Democrats in New Hampshire: almost ready for prime time On Politics Today

Jack W.Germond and Jules Witcover

January 21, 1992|By Jack W.Germond and Jules Witcover

Manchester,N H. --- FOR DEMOCRATS seeking a presidential nominee, debates like the one here the other night are a kind of trap.

Although there were a few cheap shots and grandstand plays, the five candidates spent most of the two hours demonstrating a sophisticated grasp of complex domestic problems. It is fair to say that all five showed an ability to articulate their concerns and solutions that the notoriously inarticulate President Bush would be hard-pressed to match.

But the problem for the Democrats is that the issues on which they focused most intently -- the economy, trade, tax policy, education -- are unlikely to be the pivotal ones in the general election campaign next fall. This is the case not because the problems will have been solved but because Mr. Bush inevitably will attempt to make the campaign turn on sloganeering questions about "values" and "liberals" and "special interests." It happened in 1988 and there is no reason to expect anything different this time.

Sen. Bob Kerrey of Nebraska conceded as much when he said the campaign to unseat Mr. Bush will not center on position papers and issues but on the Democratic nominee's ability to show "the capacity to lead and willingness to fight."

The debate a month before the Feb. 18 primary here produced no clear winner, although a case could be made for former Sen.
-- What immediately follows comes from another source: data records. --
@[simp] theorem recordWerr_hoop (d : Dev) (a reason : Nat) : (d.recordWerr a reason).hoop = d.hoop := by
  simp only [recordWerr, incSat_hoop, set_hoop]
@[simp] theorem recordWerr_sys (d : Dev) (a reason : Nat) : (d.recordWerr a reason).sys = d.sys := by
  simp only [recordWerr, incSat_sys, set_sys]
@[simp] theorem recordWerr_cfg (d : Dev) (a reason : Nat) : (d.recordWerr a reason).cfg = d.cfg := by
  simp only [recordWerr, incSat_cfg, set_cfg]
@[simp] theorem recordWerr_pat (d : Dev) (a reason : Nat) : (d.recordWerr a reason).pat = d.pat := by
  simp only [recordWerr, incSat_pat, set_pat]
@[simp] theorem recordWerr_lanes (d : Dev) (a reason : Nat) : (d.recordWerr a reason).lanes = d.lanes := by
  simp only [recordWerr, incSat_lanes, set_lanes]
@[simp] theorem recordWerr_lc (d : Dev) (a reason : Nat) : (d.recordWerr a reason).lc = d.lc := by
  simp only [recordWerr, incSat_lc, set_lc]
@[simp] theorem recordWerr_legs (d : Dev) (a reason : Nat) : (d.recordWerr a reason).legs = d.legs := by
  simp only [recordWerr, incSat_legs, set_legs]
@[simp] theorem recordWerr_gsup (d : Dev) (a reason : Nat) : (d.recordWerr a reason).gsup = d.gsup := by
  simp only [recordWerr, incSat_gsup, set_gsup]
@[simp] theorem recordWerr_repair (d : Dev) (a reason : Nat) : (d.recordWerr a reason).repair = d.repair := by
  simp only [recordWerr, incSat_repair, set_repair]
@[simp] theorem recordWerr_dead (d : Dev) (a reason : Nat) : (d.recordWerr a reason).dead = d.dead := by
  simp only [recordWerr, incSat_dead, set_dead]
@[simp] theorem recordWerr_weak (d : Dev) (a reason : Nat) : (d.recordWerr a reason).weak = d.weak := by
  simp only [recordWerr, incSat_weak, set_weak]
@[simp] theorem recordWerr_withdrawn (d : Dev) (a reason : Nat) : (d.recordWerr a reason).withdrawn = d.withdrawn := by
  simp only [recordWerr, incSat_withdrawn, set_withdrawn]
@[simp] theorem recordWerr_acc (d : Dev) (a reason : Nat) : (d.recordWerr a reason).acc = d.acc := by
  simp only [recordWerr, incSat_acc, set_acc]
@[simp] theorem recordWerr_time (d : Dev) (a reason : Nat) : (d.recordWerr a reason).time = d.time := by
  simp only [recordWerr, incSat_time, set_time]
@[simp] theorem recordWerr_resp (d : Dev) (a reason : Nat) : (d.recordWerr a reason).resp = d.resp := by
  simp only [recordWerr, incSat_resp, set_resp]
@[simp] theorem recordWerr_dbg (d : Dev) (a reason : Nat) : (d.recordWerr a reason).dbg = d.dbg := by
  simp only [recordWerr, incSat_dbg, set_dbg]
@[simp] theorem recordWerr_cmps (d : Dev) (a reason : Nat) : (d.recordWerr a reason).cmps = d.cmps := by
  simp only [recordWerr, incSat_cmps, set_cmps]
@[simp] theorem recordWerr_slotDue (d : Dev) (a reason : Nat) : (d.recordWerr a reason).slotDue = d.slotDue := by
  simp only [recordWerr, incSat_slotDue, set_slotDue]
@[simp] theorem recordWerr_free (d : Dev) (a reason : Nat) : (d.recordWerr a reason).free = d.free := by
  simp only [recordWerr, incSat_free, set_free]
@[simp] theorem recordWerr_adcs (d : Dev) (a reason : Nat) : (d.recordWerr a reason).adcs = d.adcs := by
  simp only [recordWerr, incSat_adcs, set_adcs]
@[simp] theorem recordWerr_sds (d : Dev) (a reason : Nat) : (d.recordWerr a reason).sds = d.sds := by
  simp only [recordWerr, incSat_sds, set_sds]
@[simp] theorem recordWerr_sdmCycle (d : Dev) (a reason : Nat) : (d.recordWerr a reason).sdmCycle = d.sdmCycle := by
  simp only [recordWerr, incSat_sdmCycle, set_sdmCycle]
@[simp] theorem recordWerr_iso (d : Dev) (a reason : Nat) : (d.recordWerr a reason).iso = d.iso := by
  simp only [recordWerr, incSat_iso, set_iso]
@[simp] theorem recordWerr_otp (d : Dev) (a reason : Nat) : (d.recordWerr a reason).otp = d.otp := by
  simp only [recordWerr, incSat_otp, set_otp]
@[simp] theorem recordWerr_led (d : Dev) (a reason : Nat) : (d.recordWerr a reason).led = d.led := by
  simp only [recordWerr, incSat_led, set_led]
@[simp] theorem recordWerr_arch (d : Dev) (a reason : Nat) : (d.recordWerr a reason).arch = d.arch := by
  simp only [recordWerr, incSat_arch, set_arch]
@[simp] theorem recordWerr_circ (d : Dev) (a reason : Nat) : (d.recordWerr a reason).circ = d.circ := by
  simp only [recordWerr, incSat_circ, set_circ]
@[simp] theorem recordWerr_eths (d : Dev) (a reason : Nat) : (d.recordWerr a reason).eths = d.eths := by
  simp only [recordWerr, incSat_eths, set_eths]
@[simp] theorem recordWerr_cans (d : Dev) (a reason : Nat) : (d.recordWerr a reason).cans = d.cans := by
  simp only [recordWerr, incSat_cans, set_cans]
@[simp] theorem recordWerr_dpl (d : Dev) (a reason : Nat) : (d.recordWerr a reason).dpl = d.dpl := by
  simp only [recordWerr, incSat_dpl, set_dpl]
@[simp] theorem recordWerr_clk (d : Dev) (a reason : Nat) : (d.recordWerr a reason).clk = d.clk := by
  simp only [recordWerr, incSat_clk, set_clk]
@[simp] theorem recordWerr_pwr (d : Dev) (a reason : Nat) : (d.recordWerr a reason).pwr = d.pwr := by
  simp only [recordWerr, incSat_pwr, set_pwr]
@[simp] theorem recordWerr_caches (d : Dev) (a reason : Nat) : (d.recordWerr a reason).caches = d.caches := by
  simp only [recordWerr, incSat_caches, set_caches]
@[simp] theorem recordWerr_resv (d : Dev) (a reason : Nat) : (d.recordWerr a reason).resv = d.resv := by
  simp only [recordWerr, incSat_resv, set_resv]
@[simp] theorem recordWerr_rowHits (d : Dev) (a reason : Nat) : (d.recordWerr a reason).rowHits = d.rowHits := by
  simp only [recordWerr, incSat_rowHits, set_rowHits]
theorem werr_eq (d : Dev) (a : Nat) : d.werr a = { d with regs := (d.werr a).regs, hoop := (d.werr a).hoop } := by
  unfold Dev.werr
  split
  · exact note_eq _ _ _
  · rfl
@[simp] theorem werr_sys (d : Dev) (a : Nat) : (d.werr a).sys = d.sys := (congrArg Dev.sys (d.werr_eq a)).trans rfl
@[simp] theorem werr_cfg (d : Dev) (a : Nat) : (d.werr a).cfg = d.cfg := (congrArg Dev.cfg (d.werr_eq a)).trans rfl
@[simp] theorem werr_pat (d : Dev) (a : Nat) : (d.werr a).pat = d.pat := (congrArg Dev.pat (d.werr_eq a)).trans rfl
@[simp] theorem werr_lanes (d : Dev) (a : Nat) : (d.werr a).lanes = d.lanes := (congrArg Dev.lanes (d.werr_eq a)).trans rfl
@[simp] theorem werr_lc (d : Dev) (a : Nat) : (d.werr a).lc = d.lc := (congrArg Dev.lc (d.werr_eq a)).trans rfl
@[simp] theorem werr_legs (d : Dev) (a : Nat) : (d.werr a).legs = d.legs := (congrArg Dev.legs (d.werr_eq a)).trans rfl
@[simp] theorem werr_gsup (d : Dev) (a : Nat) : (d.werr a).gsup = d.gsup := (congrArg Dev.gsup (d.werr_eq a)).trans rfl
@[simp] theorem werr_repair (d : Dev) (a : Nat) : (d.werr a).repair = d.repair := (congrArg Dev.repair (d.werr_eq a)).trans rfl
@[simp] theorem werr_dead (d : Dev) (a : Nat) : (d.werr a).dead = d.dead := (congrArg Dev.dead (d.werr_eq a)).trans rfl
@[simp] theorem werr_weak (d : Dev) (a : Nat) : (d.werr a).weak = d.weak := (congrArg Dev.weak (d.werr_eq a)).trans rfl
@[simp] theorem werr_withdrawn (d : Dev) (a : Nat) : (d.werr a).withdrawn = d.withdrawn := (congrArg Dev.withdrawn (d.werr_eq a)).trans rfl
@[simp] theorem werr_acc (d : Dev) (a : Nat) : (d.werr a).acc = d.acc := (congrArg Dev.acc (d.werr_eq a)).trans rfl
@[simp] theorem werr_time (d : Dev) (a : Nat) : (d.werr a).time = d.time := (congrArg Dev.time (d.werr_eq a)).trans rfl
@[simp] theorem werr_resp (d : Dev) (a : Nat) : (d.werr a).resp = d.resp := (congrArg Dev.resp (d.werr_eq a)).trans rfl
@[simp] theorem werr_dbg (d : Dev) (a : Nat) : (d.werr a).dbg = d.dbg := (congrArg Dev.dbg (d.werr_eq a)).trans rfl
@[simp] theorem werr_cmps (d : Dev) (a : Nat) : (d.werr a).cmps = d.cmps := (congrArg Dev.cmps (d.werr_eq a)).trans rfl
@[simp] theorem werr_slotDue (d : Dev) (a : Nat) : (d.werr a).slotDue = d.slotDue := (congrArg Dev.slotDue (d.werr_eq a)).trans rfl
@[simp] theorem werr_free (d : Dev) (a : Nat) : (d.werr a).free = d.free := (congrArg Dev.free (d.werr_eq a)).trans rfl
@[simp] theorem werr_adcs (d : Dev) (a : Nat) : (d.werr a).adcs = d.adcs := (congrArg Dev.adcs (d.werr_eq a)).trans rfl
@[simp] theorem werr_sds (d : Dev) (a : Nat) : (d.werr a).sds = d.sds := (congrArg Dev.sds (d.werr_eq a)).trans rfl
@[simp] theorem werr_sdmCycle (d : Dev) (a : Nat) : (d.werr a).sdmCycle = d.sdmCycle := (congrArg Dev.sdmCycle (d.werr_eq a)).trans rfl
@[simp] theorem werr_iso (d : Dev) (a : Nat) : (d.werr a).iso = d.iso := (congrArg Dev.iso (d.werr_eq a)).trans rfl
@[simp] theorem werr_otp (d : Dev) (a : Nat) : (d.werr a).otp = d.otp := (congrArg Dev.otp (d.werr_eq a)).trans rfl
@[simp] theorem werr_led (d : Dev) (a : Nat) : (d.werr a).led = d.led := (congrArg Dev.led (d.werr_eq a)).trans rfl
@[simp] theorem werr_arch (d : Dev) (a : Nat) : (d.werr a).arch = d.arch := (congrArg Dev.arch (d.werr_eq a)).trans rfl
@[simp] theorem werr_circ (d : Dev) (a : Nat) : (d.werr a).circ = d.circ := (congrArg Dev.circ (d.werr_eq a)).trans rfl
@[simp] theorem werr_eths (d : Dev) (a : Nat) : (d.werr a).eths = d.eths := (congrArg Dev.eths (d.werr_eq a)).trans rfl
@[simp] theorem werr_cans (d : Dev) (a : Nat) : (d.werr a).cans = d.cans := (congrArg Dev.cans (d.werr_eq a)).trans rfl
@[simp] theorem werr_dpl (d : Dev) (a : Nat) : (d.werr a).dpl = d.dpl := (congrArg Dev.dpl (d.werr_eq a)).trans rfl
@[simp] theorem werr_clk (d : Dev) (a : Nat) : (d.werr a).clk = d.clk := (congrArg Dev.clk (d.werr_eq a)).trans rfl
@[simp] theorem werr_pwr (d : Dev) (a : Nat) : (d.werr a).pwr = d.pwr := (congrArg Dev.pwr (d.werr_eq a)).trans rfl
@[simp] theorem werr_caches (d : Dev) (a : Nat) : (d.werr a).caches = d.caches := (congrArg Dev.caches (d.werr_eq a)).trans rfl
@[simp] theorem werr_resv (d : Dev) (a : Nat) : (d.werr a).resv = d.resv := (congrArg Dev.resv (d.werr_eq a)).trans rfl
@[simp] theorem werr_rowHits (d : Dev) (a : Nat) : (d.werr a).rowHits = d.rowHits := (congrArg Dev.rowHits (d.werr_eq a)).trans rfl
Paul Tsongas of Massachusetts. He showed a more forceful ability to make his case with clarity and good humor than had been true earlier. And the other candidates repeatedly paid deference to "Paul" on the economy, in part perhaps because they have persuaded themselves his supporters here will peel off to someone else later in the campaign.

Gov. Bill Clinton of Arkansas, the clear leader in recent polls here, demonstrated his usual self-assured skill at keeping the discussion focused on the middle class. And Mr. Kerrey, whose stump performance has been improving lately, salted his rhetoric with specifics on New Hampshire, citing the problems of a

James River paper mill and his conversations about the crime problem with Manchester police.

The debate was remarkably free of acrimony, although Sen. Tom Harkin of Iowa, trailing in the polls, used his closing statement to attack Mr. Clinton's record in Arkansas after Mr. Clinton already had closed and had no opportunity for rebuttal. Harkin repeatedly reinforced his claim to be the "real Democrat" in the field and not, as he portrays Mr.Clinton, a closet Republican who "bought into Reaganomics" in Arkansas. Former Gov. Edmund G. "Jerry" Brown Jr. of California abandoned his earlier preoccupation with the ills of the political financing system to throw out another idea with superficial appeal -- a 13 to 14 percent flat tax as a substitute for the present tax system.

Both the tone and content of the debate made it clear once again, if that were necessary, that the central difference between all these Democrats and President Bush is their willingness to rely on activist government as the mechanism for dealing with economic and social problems. Although none of the candidates had the time to spell out in detail his prescriptions for dealing with these issues, it would not be surprising if the Republicans were licking their chops at the prospect of another run against "big government" and "liberal spending plans."

There was nothing in the debate, however, to suggest any likely change in the shape of the Democratic campaign here. Harkin's repeated thrusts at Mr. Clinton reflected not only the Iowan's own weakness in polls right now but Mr. Clinton's stature as the acknowledged front runner. Mr. Kerrey and Mr. Tsongas, the two candidates running just behind Mr. Clinton at the moment, each performed well enough to give their partisans encouragement.

The televised debates have special importance this year because the preliminary campaign for the primaries has been so much shorter than usual that potential primary voters have remarkably fuzzy pictures of the candidates. A survey made for the Boston Globe last week found, for example, that four of every five potential voters are still open to persuasion.

What these viewers saw here was a group of Democrats with an understanding of the parlous state of the economy and, in most cases, ideas for dealing with the problem. But they probably didn't see a preview of the general election campaign.